* [WHAT IS NEEDED]
The entries below contain a stretch that opens with the line containing "((((M.erase c h).push" and closes with the line containing "have book : (((M.erase"; set down that stretch exactly, both ends included, and nothing else.

* [DATA UNDER STUDY]
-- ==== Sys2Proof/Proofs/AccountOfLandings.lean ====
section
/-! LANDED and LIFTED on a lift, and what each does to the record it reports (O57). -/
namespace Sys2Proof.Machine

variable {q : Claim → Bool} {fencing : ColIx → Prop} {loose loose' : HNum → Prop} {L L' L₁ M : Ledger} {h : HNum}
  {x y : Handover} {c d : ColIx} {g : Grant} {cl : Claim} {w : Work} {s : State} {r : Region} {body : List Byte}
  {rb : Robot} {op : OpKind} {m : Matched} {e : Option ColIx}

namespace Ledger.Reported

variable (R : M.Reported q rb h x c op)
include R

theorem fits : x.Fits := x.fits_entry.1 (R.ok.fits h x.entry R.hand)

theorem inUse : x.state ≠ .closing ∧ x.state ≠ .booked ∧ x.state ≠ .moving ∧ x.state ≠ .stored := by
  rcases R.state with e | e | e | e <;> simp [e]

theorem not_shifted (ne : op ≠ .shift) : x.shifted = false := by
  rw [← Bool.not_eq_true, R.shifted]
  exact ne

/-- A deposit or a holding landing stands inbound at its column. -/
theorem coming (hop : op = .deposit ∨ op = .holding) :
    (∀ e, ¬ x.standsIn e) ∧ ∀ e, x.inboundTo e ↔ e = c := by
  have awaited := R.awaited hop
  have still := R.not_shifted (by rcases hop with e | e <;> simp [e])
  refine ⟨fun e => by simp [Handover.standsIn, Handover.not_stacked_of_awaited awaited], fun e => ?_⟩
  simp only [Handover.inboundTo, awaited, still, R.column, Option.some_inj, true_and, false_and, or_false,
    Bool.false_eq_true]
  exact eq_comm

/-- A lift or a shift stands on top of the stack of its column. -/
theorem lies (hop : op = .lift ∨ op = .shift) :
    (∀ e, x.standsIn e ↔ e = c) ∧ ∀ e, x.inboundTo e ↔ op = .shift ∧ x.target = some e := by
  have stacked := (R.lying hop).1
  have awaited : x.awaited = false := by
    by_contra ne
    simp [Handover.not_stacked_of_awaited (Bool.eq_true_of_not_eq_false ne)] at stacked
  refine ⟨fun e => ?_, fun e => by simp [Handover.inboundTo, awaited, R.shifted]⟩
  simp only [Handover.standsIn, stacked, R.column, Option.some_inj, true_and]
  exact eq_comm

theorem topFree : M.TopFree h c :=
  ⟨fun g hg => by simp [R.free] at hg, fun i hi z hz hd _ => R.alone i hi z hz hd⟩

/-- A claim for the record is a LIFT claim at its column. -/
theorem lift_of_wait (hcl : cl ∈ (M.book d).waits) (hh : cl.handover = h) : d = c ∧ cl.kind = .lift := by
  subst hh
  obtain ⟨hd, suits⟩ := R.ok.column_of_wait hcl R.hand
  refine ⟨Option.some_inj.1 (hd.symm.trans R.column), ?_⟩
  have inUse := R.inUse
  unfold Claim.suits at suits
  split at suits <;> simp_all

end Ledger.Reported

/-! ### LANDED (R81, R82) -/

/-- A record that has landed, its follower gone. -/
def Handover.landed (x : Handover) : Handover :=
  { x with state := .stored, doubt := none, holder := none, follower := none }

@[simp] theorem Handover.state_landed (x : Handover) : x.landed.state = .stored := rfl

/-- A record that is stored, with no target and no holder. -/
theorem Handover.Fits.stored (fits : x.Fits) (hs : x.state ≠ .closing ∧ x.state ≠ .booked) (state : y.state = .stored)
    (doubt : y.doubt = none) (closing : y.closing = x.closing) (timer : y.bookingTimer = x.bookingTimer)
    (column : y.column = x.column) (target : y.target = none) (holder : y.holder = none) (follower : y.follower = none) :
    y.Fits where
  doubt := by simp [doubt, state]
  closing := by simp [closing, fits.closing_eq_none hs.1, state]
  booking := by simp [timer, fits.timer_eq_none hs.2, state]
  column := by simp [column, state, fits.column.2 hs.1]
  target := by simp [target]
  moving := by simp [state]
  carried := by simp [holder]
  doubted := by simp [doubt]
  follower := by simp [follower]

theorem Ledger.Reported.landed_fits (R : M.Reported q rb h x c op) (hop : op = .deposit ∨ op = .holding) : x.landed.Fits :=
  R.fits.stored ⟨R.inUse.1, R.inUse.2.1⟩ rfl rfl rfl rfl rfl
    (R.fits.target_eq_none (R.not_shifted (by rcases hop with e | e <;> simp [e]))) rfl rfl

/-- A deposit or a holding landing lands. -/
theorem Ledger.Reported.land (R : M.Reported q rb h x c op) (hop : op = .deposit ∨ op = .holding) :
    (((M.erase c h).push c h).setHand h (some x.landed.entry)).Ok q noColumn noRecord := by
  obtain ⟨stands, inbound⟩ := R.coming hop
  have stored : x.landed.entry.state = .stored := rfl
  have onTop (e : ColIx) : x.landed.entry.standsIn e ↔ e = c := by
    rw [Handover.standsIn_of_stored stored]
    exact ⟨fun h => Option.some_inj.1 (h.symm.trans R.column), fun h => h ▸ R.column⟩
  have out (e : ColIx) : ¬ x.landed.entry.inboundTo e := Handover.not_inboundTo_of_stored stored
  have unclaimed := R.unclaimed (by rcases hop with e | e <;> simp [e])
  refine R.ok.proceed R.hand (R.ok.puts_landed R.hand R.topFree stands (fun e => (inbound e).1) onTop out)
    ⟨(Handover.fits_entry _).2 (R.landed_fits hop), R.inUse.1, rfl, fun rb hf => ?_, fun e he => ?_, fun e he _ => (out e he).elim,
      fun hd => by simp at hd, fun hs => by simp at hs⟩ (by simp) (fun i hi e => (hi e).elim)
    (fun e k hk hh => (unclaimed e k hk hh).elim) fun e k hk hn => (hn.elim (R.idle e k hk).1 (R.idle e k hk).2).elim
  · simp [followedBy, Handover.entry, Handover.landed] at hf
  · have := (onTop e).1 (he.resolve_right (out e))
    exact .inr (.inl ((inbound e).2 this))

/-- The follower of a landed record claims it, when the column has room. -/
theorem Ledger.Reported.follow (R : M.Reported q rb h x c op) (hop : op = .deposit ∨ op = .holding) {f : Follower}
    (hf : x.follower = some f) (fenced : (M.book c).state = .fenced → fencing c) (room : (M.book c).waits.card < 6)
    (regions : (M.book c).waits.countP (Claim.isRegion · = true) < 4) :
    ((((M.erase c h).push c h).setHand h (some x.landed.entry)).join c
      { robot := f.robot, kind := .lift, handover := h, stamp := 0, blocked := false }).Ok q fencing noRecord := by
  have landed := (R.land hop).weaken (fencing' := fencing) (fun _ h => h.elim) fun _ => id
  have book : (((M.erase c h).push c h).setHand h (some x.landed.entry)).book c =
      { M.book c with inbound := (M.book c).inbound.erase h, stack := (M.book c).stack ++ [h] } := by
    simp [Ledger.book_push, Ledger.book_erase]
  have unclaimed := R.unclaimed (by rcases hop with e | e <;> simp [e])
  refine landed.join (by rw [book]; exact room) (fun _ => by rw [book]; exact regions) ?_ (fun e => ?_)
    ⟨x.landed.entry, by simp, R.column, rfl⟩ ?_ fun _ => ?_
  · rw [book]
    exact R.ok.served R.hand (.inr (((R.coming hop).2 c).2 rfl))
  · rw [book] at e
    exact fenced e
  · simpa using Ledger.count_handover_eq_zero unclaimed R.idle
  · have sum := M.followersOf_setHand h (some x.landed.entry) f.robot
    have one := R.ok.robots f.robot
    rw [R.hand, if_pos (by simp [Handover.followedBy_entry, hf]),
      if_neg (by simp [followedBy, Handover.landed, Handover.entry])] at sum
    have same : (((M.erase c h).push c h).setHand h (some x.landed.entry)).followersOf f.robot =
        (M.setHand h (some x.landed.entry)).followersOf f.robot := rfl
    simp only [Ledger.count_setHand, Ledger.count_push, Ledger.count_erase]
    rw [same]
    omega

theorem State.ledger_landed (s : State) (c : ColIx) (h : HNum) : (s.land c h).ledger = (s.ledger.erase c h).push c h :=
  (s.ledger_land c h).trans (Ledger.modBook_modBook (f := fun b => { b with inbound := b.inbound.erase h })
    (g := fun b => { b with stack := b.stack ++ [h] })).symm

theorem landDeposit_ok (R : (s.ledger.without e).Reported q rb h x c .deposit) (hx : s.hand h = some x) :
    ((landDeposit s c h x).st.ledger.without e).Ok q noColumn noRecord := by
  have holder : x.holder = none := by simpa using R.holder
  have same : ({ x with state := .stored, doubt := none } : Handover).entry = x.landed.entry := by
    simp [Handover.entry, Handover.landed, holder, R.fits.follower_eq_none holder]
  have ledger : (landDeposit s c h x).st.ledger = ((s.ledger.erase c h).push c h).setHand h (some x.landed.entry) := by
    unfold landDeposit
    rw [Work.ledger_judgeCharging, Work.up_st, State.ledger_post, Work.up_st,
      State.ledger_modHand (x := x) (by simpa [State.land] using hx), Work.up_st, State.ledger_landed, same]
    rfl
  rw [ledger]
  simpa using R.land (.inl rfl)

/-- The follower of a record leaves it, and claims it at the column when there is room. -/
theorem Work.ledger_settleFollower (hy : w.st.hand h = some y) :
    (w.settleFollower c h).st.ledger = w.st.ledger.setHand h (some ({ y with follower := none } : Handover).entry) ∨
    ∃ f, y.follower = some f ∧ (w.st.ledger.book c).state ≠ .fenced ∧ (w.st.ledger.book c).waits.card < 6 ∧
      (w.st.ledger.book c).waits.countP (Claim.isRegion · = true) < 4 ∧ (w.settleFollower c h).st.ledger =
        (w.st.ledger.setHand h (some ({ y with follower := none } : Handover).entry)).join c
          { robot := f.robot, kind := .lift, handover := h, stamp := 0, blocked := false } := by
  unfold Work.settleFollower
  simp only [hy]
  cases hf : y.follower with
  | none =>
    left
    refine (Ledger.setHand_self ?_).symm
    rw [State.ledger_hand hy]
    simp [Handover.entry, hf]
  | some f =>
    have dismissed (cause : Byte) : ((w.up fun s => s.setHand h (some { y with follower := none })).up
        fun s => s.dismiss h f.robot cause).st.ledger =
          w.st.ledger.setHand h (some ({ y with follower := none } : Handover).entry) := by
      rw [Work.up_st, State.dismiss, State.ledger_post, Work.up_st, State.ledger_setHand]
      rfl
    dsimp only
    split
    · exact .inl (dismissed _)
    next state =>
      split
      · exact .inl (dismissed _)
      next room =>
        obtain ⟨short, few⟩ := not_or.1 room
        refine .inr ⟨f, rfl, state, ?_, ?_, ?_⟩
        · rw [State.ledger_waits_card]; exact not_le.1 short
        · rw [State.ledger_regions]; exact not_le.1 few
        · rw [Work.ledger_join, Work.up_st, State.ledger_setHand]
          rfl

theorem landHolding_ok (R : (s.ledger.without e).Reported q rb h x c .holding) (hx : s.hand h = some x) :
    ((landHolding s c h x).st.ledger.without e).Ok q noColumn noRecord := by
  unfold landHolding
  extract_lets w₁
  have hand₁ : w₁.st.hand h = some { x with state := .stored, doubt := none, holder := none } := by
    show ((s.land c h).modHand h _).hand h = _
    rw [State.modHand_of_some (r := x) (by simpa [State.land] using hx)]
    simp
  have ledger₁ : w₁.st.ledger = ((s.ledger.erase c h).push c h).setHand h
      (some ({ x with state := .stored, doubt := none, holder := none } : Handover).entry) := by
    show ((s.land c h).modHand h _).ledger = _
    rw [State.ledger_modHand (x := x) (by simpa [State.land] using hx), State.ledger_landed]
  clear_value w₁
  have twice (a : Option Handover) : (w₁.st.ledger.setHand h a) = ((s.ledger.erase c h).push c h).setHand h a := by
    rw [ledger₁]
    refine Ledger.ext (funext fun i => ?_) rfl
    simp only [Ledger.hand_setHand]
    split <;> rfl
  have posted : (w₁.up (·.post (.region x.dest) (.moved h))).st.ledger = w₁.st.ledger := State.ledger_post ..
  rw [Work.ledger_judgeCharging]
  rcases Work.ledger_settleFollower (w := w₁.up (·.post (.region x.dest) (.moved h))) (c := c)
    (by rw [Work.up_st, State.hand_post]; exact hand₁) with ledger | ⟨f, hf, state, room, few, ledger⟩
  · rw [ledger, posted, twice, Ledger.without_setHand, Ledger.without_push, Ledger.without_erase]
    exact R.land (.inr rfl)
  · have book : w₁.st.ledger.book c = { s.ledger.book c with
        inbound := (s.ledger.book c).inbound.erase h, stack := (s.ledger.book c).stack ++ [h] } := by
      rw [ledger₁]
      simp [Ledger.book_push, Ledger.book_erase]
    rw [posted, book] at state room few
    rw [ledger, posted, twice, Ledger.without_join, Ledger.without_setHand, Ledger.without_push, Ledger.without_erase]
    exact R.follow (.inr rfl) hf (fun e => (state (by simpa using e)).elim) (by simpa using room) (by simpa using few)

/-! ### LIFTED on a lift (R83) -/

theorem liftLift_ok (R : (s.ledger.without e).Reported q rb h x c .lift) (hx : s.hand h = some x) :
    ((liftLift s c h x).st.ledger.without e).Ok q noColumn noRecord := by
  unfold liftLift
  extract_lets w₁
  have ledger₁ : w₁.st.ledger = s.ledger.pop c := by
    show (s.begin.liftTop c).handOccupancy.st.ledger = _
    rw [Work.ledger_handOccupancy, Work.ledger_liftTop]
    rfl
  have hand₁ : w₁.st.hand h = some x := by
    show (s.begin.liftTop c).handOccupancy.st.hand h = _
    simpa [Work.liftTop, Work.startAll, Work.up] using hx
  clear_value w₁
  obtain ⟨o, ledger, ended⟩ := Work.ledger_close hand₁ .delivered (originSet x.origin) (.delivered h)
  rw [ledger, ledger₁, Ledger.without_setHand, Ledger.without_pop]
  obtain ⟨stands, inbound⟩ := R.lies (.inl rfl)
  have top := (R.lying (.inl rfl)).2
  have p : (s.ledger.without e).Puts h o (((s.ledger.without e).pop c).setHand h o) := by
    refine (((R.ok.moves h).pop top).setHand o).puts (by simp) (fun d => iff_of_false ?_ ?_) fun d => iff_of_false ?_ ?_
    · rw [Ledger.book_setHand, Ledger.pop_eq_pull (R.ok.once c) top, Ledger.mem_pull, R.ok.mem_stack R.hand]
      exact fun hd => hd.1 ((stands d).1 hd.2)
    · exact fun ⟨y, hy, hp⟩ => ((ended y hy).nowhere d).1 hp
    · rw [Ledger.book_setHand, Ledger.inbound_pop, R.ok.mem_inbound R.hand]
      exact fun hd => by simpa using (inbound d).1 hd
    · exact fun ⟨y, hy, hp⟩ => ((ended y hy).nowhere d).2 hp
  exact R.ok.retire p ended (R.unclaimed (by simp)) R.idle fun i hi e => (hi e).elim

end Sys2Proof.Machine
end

* [SOLUTION FOR THIS TASK]
    ((((M.erase c h).push c h).setHand h (some x.landed.entry)).join c
      { robot := f.robot, kind := .lift, handover := h, stamp := 0, blocked := false }).Ok q fencing noRecord := by
  have landed := (R.land hop).weaken (fencing' := fencing) (fun _ h => h.elim) fun _ => id
  have book : (((M.erase c h).push c h).setHand h (some x.landed.entry)).book c =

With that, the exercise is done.